I have a HyperV cluster made up of 3 hosts. Each host is connected to both of my Nexus 5548 switches running in an etherchannel. LACP on the switch and NIC teaming using Broadcom 802.3ad on the server side. This gives me 2GB of bandwidth and also provides fault tolerance.
The problem I am having occurs when I perform a live migration. Before the live migration both Nexus switches show the MAC of the VM in the ARP table. After the migration one switch shows the MAC of the VM and the other shows the MAC of the HyperV host which it moved to.
I ran a packet capture and saw the HyperV host send a gratuitous ARP with the IP of the VM and the MAC of the host instead of the MAC of the VM. I lose layer 3 connectivity when this happens. I have to manually clear the ARP entry from the switch or wait about 7 minutes for it to correct itself.
I did some looking around and people are having similar issues when dealing with NIC teaming using Broadcom. Has anyone seen this? Any advice?
-------- Edit added below
I am only having this problem when teaming using Link Aggregation 802.3ad. The Broadcom teaming options are...
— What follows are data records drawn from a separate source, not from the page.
-- ==== Sys2Proof/Machine/CbcMode.lean ====
section
/-! DEFINITION. Cipher block chaining over a list of blocks (spec 41 R142, R143; the definition of CBC is the spec's
own, supplied from general knowledge, 93 GK1; log 14). The block functions are arguments, so that the mode stands apart
from the cipher. -/

namespace Sys2Proof.Machine

/-- `CBC_E`: each ciphertext block is the chaining value of the next (41 R142). -/
def cbcEncrypt (e : Block → Block) : Block → List Block → List Block
  | _, [] => []
  | iv, p :: ps => e (xor16 p iv) :: cbcEncrypt e (e (xor16 p iv)) ps

/-- `CBC_D`: the chaining value of a block is the INPUT ciphertext block before it (41 R143). -/
def cbcDecrypt (d : Block → Block) : Block → List Block → List Block
  | _, [] => []
  | iv, c :: cs => xor16 (d c) iv :: cbcDecrypt d c cs

end Sys2Proof.Machine
end

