-- ==== Sys2Proof/Laws/Cbc.lean ====
section
/-! SUPPORT. Blocks under exclusive or, the cipher's two functions, and lengths of the CBC modes. -/

namespace Sys2Proof

theorem xor16_getElem (a b : Block) (i : Nat) (h : i < 16) : (xor16 a b)[i] = a[i] ^^^ b[i] := by
  simp [xor16]

/-- Exclusive or with the same block twice gives the block back. -/
theorem xor16_cancel (a b : Block) : xor16 (xor16 a b) b = a := by
  apply Vector.ext
  intro i h
  simp only [xor16_getElem, BitVec.xor_assoc, BitVec.xor_self, BitVec.xor_zero]

theorem xor16_zero (a : Block) : xor16 a zeroBlock = a := by
  apply Vector.ext
  intro i h
  simp [xor16_getElem, zeroBlock]

theorem Config.cipherD_cipherE (k b : Block) : Config.cipherD k (Config.cipherE k b) = b := by
  simp [Config.cipherD, Config.cipherE]

theorem Config.cipherE_cipherD (k b : Block) : Config.cipherE k (Config.cipherD k b) = b := by
  simp [Config.cipherD, Config.cipherE]

namespace Machine

@[simp] theorem cbcEncrypt_length (e : Block → Block) (iv : Block) (ps : List Block) :
    (cbcEncrypt e iv ps).length = ps.length := by
  induction ps generalizing iv with
  | nil => rfl
  | cons p ps ih => simp [cbcEncrypt, ih]

@[simp] theorem cbcDecrypt_length (d : Block → Block) (iv : Block) (cs : List Block) :
    (cbcDecrypt d iv cs).length = cs.length := by
  induction cs generalizing iv with
  | nil => rfl
  | cons c cs ih => simp [cbcDecrypt, ih]

end Machine

end Sys2Proof
end

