-- ==== Sys2Proof/Laws/State.lean ====
section
/-! SUPPORT. One lemma per field per update of the state, so that no proof unfolds a record update. -/

namespace Sys2Proof.Machine

variable (s : State)

/-! ## respondRead -/

@[simp] theorem respondRead_cmd (v : Word) : (respondRead v s).cmd = s.cmd := rfl
@[simp] theorem respondRead_busy (v : Word) : (respondRead v s).busy = s.busy := rfl
@[simp] theorem respondRead_done (v : Word) : (respondRead v s).done = s.done := rfl
@[simp] theorem respondRead_err (v : Word) : (respondRead v s).err = s.err := rfl
@[simp] theorem respondRead_errcode (v : Word) : (respondRead v s).errcode = s.errcode := rfl
@[simp] theorem respondRead_acc (v : Word) : (respondRead v s).acc = s.acc := rfl
@[simp] theorem respondRead_vmatch (v : Word) : (respondRead v s).vmatch = s.vmatch := rfl
@[simp] theorem respondRead_pvalid (v : Word) : (respondRead v s).pvalid = s.pvalid := rfl
@[simp] theorem respondRead_pval (v : Word) : (respondRead v s).pval = s.pval := rfl
@[simp] theorem respondRead_buf (v : Word) : (respondRead v s).buf = s.buf := rfl
@[simp] theorem respondRead_pending (v : Word) : (respondRead v s).pending = s.pending := rfl
@[simp] theorem respondRead_held (v : Word) : (respondRead v s).held = s.held := rfl
@[simp] theorem respondRead_resp (v : Word) : (respondRead v s).resp = some (.readData v) := rfl
@[simp] theorem respondRead_events (v : Word) : (respondRead v s).events = s.events := rfl

/-! ## respondWrite -/

@[simp] theorem respondWrite_cmd : (respondWrite s).cmd = s.cmd := rfl
@[simp] theorem respondWrite_busy : (respondWrite s).busy = s.busy := rfl
@[simp] theorem respondWrite_done : (respondWrite s).done = s.done := rfl
@[simp] theorem respondWrite_err : (respondWrite s).err = s.err := rfl
@[simp] theorem respondWrite_errcode : (respondWrite s).errcode = s.errcode := rfl
@[simp] theorem respondWrite_acc : (respondWrite s).acc = s.acc := rfl
@[simp] theorem respondWrite_vmatch : (respondWrite s).vmatch = s.vmatch := rfl
@[simp] theorem respondWrite_pvalid : (respondWrite s).pvalid = s.pvalid := rfl
@[simp] theorem respondWrite_pval : (respondWrite s).pval = s.pval := rfl
@[simp] theorem respondWrite_buf : (respondWrite s).buf = s.buf := rfl
@[simp] theorem respondWrite_pending : (respondWrite s).pending = s.pending := rfl
@[simp] theorem respondWrite_held : (respondWrite s).held = s.held := rfl
@[simp] theorem respondWrite_resp : (respondWrite s).resp = some .writeDone := rfl
@[simp] theorem respondWrite_events : (respondWrite s).events = s.events := rfl
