-- ==== Sys2Proof/Laws/Exec.lean ====
section
/-! SUPPORT. Each instruction as the shared operations it is made of, so that a proof about it starts from their
lemmas. -/

namespace Sys2Proof.Machine

variable (s : State)

/-! ## Register, buffer and constant access -/

theorem exec_cmdRd : exec .cmdRd s = .next (respondRead s.cmd s) := rfl

theorem exec_statusRd : exec .statusRd s = .next (respondRead (statusWord s) s) := rfl

theorem exec_statusWr (d : Word) :
    exec (.statusWr d) s = .next (respondWrite (clearStatus (clearsDone d) (clearsErr d) s)) := rfl

theorem exec_bufRd (w : BitVec 4) :
    exec (.bufRd w) s = whenIdle (.bufRd w) (fun t => respondRead (t.buf.readWord w) t) s := rfl

theorem exec_bufWr (w : BitVec 4) (d : Word) :
    exec (.bufWr w d) s = whenIdle (.bufWr w d) (fun t => respondWrite (setBuf (t.buf.writeWord w d) t)) s := rfl

theorem exec_refRd (w : BitVec 2) : exec (.refRd w) s = .next (respondRead (constWord Config.ref w) s) := rfl

theorem exec_auth1rHdrRd (w : BitVec 2) :
    exec (.auth1rHdrRd w) s = .next (respondRead (constWord Config.auth1rHdr w) s) := rfl

theorem exec_auth2HdrRd (w : BitVec 2) :
    exec (.auth2HdrRd w) s = .next (respondRead (constWord Config.auth2Hdr w) s) := rfl

/-! ## Checksum unit -/

theorem exec_cksAccRd : exec .cksAccRd s = .next (respondRead (s.acc.setWidth 32) s) := rfl

theorem exec_cksAccWr (d : Word) : exec (.cksAccWr d) s = .next (respondWrite (setAcc (dataByte d) s)) := rfl

theorem exec_cksIn8 (d : Word) : exec (.cksIn8 d) s = .next (respondWrite (setAcc (s.acc + dataByte d) s)) := rfl

theorem exec_cksIn32 (d : Word) :
    exec (.cksIn32 d) s = .next (respondWrite (setAcc
      (s.acc + byteLane d 0 + byteLane d 1 + byteLane d 2 + byteLane d 3) s)) := rfl

theorem exec_cksHexRd : exec .cksHexRd s = .next (respondRead (formatWord s.acc) s) := rfl

theorem exec_cksVfyWr (d : Word) :
    exec (.cksVfyWr d) s = .next (respondWrite (setVerify (vfyMatch s.acc d) (vfyPvalid d) (vfyPval d) s)) := rfl

theorem exec_cksVfyRd : exec .cksVfyRd s = .next (respondRead (vfyWord s) s) := rfl

/-! ## CBC unit -/

theorem exec_cmdWr (d : Word) :
    exec (.cmdWr d) s = whenIdle (.cmdWr d) (fun t => respondWrite (issueCommand d t)) s := rfl

theorem exec_cbcEnc (k : KeySel) (sb nb : BitVec 2) :
    exec (.cbcEnc k sb nb) s =
      completeCommand (cbcEncrypt (Config.cipherE (keyOf k)) zeroBlock) sb nb s := rfl

theorem exec_cbcDec (k : KeySel) (sb nb : BitVec 2) :
    exec (.cbcDec k sb nb) s =
      completeCommand (cbcDecrypt (Config.cipherD (keyOf k)) zeroBlock) sb nb s := rfl

/-! ## All of them -/

/-- No instruction faults and none is refused: what stops a run stands around exec. -/
theorem exec_answers_next (i : Instr) (s : State) : ∃ t, exec i s = .next t := by
  cases i <;> exact ⟨_, rfl⟩

/-- A decoded command runs as its mode over its blocks. -/
theorem exec_toInstr (c : Command) (s : State) :
    exec c.toInstr s = completeCommand (commandMode c) c.sblk c.nbm1 s := by
  obtain ⟨op, ksel, sblk, nbm1⟩ := c
  cases op <;> rfl

/-- An accepted command finishes: BUF gets the result blocks, `busy` 0, `done` 1, nothing is pending. -/
theorem exec_toInstr_inRange {c : Command} (s : State) (h : c.inRange = true) :
    exec c.toInstr s = .next (finishCommand
      (s.buf.writeBlocks c.sblk.toNat
        (commandMode c (s.buf.readBlocks c.sblk.toNat (blockCount c.nbm1)))) s) := by
  rw [exec_toInstr, completeCommand_inRange _ s h]

@[simp] theorem commandMode_length (c : Command) (bs : List Block) : (commandMode c bs).length = bs.length := by
  obtain ⟨op, ksel, sblk, nbm1⟩ := c
  cases op
  · exact cbcEncrypt_length _ _ bs
  · exact cbcDecrypt_length _ _ bs

end Sys2Proof.Machine
end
- Link Aggregation (802.3ad)
- Smart Load Balancing (TM) and Failover
- SLB (Auto-Fallback Disable
- Generic Trunking (FEC/GEC) / 802.3ad-Draft Static
I switched to Smart Load Balancing and the VM Live Migrates without losing any network connectivity. However, the ARP tables on the Nexus switches are in sync but they show the MAC address of the Host and not the VM. This is opposite of what I thought it would do. Shouldn't the ARP tables of the switches show the MAC of the VM? If not and they are suppose to show the MAC of the host, why?